- **What the task requires**
Go to the line holding "def hintSh : Shell" in the entries below and write out exactly every line down to and including the line holding "r.field 0 15 0) ∧".

[Source material]

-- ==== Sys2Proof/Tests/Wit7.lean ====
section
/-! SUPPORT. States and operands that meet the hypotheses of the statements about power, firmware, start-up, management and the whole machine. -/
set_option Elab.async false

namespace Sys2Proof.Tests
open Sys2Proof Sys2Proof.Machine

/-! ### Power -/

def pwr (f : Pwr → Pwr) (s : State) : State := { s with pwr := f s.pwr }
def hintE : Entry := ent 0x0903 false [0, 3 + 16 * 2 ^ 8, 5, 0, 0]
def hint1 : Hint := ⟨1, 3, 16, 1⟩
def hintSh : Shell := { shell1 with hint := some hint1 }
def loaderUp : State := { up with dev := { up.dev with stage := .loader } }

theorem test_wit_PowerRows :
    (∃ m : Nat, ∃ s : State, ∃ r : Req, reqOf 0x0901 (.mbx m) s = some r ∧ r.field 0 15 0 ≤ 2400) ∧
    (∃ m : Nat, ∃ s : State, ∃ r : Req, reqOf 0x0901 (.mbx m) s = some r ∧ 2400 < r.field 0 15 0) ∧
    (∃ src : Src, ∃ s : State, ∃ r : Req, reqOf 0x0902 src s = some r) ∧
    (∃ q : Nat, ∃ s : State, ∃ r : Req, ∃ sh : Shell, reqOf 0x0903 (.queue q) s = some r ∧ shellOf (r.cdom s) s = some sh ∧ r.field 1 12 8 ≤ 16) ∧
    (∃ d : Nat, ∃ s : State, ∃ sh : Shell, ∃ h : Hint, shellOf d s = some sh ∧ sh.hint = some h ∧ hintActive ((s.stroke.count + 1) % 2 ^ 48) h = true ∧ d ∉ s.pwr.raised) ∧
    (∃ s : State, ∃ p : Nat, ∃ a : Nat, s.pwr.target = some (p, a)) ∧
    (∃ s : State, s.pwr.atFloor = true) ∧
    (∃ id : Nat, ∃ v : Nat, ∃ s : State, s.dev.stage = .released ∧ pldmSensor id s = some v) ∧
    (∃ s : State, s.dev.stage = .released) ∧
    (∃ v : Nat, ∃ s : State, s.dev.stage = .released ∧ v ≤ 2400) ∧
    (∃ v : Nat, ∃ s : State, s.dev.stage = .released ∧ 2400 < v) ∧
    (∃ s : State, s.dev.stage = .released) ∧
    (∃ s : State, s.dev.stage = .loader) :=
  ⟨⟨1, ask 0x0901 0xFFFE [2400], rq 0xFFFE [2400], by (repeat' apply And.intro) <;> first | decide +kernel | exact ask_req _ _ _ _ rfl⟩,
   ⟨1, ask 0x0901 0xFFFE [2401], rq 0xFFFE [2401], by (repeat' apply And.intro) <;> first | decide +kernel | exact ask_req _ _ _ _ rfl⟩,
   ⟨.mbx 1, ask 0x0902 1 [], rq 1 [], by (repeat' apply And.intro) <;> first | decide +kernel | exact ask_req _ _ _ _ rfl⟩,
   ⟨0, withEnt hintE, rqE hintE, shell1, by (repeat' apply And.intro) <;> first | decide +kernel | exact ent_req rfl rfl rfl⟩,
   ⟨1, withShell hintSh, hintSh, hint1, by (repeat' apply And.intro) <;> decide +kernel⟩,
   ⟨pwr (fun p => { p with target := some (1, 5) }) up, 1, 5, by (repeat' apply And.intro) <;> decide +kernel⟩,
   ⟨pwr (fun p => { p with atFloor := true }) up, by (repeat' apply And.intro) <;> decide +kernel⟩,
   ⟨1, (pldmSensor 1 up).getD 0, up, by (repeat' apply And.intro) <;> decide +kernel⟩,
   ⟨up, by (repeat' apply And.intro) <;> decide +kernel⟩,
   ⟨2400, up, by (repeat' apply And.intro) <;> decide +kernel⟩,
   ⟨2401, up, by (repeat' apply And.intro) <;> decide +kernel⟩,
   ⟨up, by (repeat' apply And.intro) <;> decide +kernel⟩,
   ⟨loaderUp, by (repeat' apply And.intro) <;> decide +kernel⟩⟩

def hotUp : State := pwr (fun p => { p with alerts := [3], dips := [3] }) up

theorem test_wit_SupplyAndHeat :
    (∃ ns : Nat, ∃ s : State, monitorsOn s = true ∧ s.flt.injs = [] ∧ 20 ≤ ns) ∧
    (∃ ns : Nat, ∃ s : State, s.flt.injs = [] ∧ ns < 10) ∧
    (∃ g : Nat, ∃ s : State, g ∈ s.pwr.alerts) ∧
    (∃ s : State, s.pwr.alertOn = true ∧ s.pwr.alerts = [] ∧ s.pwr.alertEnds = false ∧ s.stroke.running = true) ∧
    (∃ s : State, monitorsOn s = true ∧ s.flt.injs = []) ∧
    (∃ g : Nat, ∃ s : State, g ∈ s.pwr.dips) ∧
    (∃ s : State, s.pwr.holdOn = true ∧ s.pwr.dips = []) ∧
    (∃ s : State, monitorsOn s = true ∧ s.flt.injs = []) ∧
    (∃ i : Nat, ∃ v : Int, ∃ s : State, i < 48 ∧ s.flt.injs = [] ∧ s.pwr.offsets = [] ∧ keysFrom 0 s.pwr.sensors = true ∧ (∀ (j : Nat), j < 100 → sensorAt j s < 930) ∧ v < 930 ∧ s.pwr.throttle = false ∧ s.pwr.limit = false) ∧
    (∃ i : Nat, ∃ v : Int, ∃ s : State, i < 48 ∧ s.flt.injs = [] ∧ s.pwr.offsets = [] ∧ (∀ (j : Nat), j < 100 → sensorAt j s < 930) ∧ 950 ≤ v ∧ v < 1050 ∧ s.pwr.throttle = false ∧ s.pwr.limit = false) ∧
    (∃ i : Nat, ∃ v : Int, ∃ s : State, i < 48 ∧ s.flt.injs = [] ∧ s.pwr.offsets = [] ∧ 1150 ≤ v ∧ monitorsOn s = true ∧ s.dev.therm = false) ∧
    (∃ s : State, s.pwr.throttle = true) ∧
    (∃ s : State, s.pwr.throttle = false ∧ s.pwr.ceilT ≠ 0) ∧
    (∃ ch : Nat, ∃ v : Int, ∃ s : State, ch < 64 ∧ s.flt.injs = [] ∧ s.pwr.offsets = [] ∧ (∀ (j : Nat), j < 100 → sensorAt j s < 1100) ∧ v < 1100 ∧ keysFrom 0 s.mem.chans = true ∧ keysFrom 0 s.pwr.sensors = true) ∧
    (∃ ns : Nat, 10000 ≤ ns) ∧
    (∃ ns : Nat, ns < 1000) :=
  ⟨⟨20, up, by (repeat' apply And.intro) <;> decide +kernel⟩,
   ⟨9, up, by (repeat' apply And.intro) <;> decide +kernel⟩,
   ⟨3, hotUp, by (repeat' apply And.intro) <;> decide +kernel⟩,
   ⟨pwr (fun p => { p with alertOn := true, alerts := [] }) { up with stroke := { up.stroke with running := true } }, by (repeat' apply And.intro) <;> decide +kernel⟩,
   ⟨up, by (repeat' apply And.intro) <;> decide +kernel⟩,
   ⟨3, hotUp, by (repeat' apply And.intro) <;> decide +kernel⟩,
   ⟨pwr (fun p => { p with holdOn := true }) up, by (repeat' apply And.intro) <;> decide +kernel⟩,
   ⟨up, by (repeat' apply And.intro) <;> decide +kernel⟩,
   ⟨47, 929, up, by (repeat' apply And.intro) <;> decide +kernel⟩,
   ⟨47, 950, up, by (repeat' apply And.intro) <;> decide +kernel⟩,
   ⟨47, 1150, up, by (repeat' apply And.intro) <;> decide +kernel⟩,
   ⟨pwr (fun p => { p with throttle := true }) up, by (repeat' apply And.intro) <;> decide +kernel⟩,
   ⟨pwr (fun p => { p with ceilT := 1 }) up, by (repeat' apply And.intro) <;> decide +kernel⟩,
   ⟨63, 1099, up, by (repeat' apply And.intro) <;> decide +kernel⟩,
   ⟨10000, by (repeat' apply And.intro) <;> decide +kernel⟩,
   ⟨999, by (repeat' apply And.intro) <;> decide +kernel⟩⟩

[/Source material]

- **Written response**
def hintSh : Shell := { shell1 with hint := some hint1 }
def loaderUp : State := { up with dev := { up.dev with stage := .loader } }

theorem test_wit_PowerRows :
    (∃ m : Nat, ∃ s : State, ∃ r : Req, reqOf 0x0901 (.mbx m) s = some r ∧ r.field 0 15 0 ≤ 2400) ∧
    (∃ m : Nat, ∃ s : State, ∃ r : Req, reqOf 0x0901 (.mbx m) s = some r ∧ 2400 < r.field 0 15 0) ∧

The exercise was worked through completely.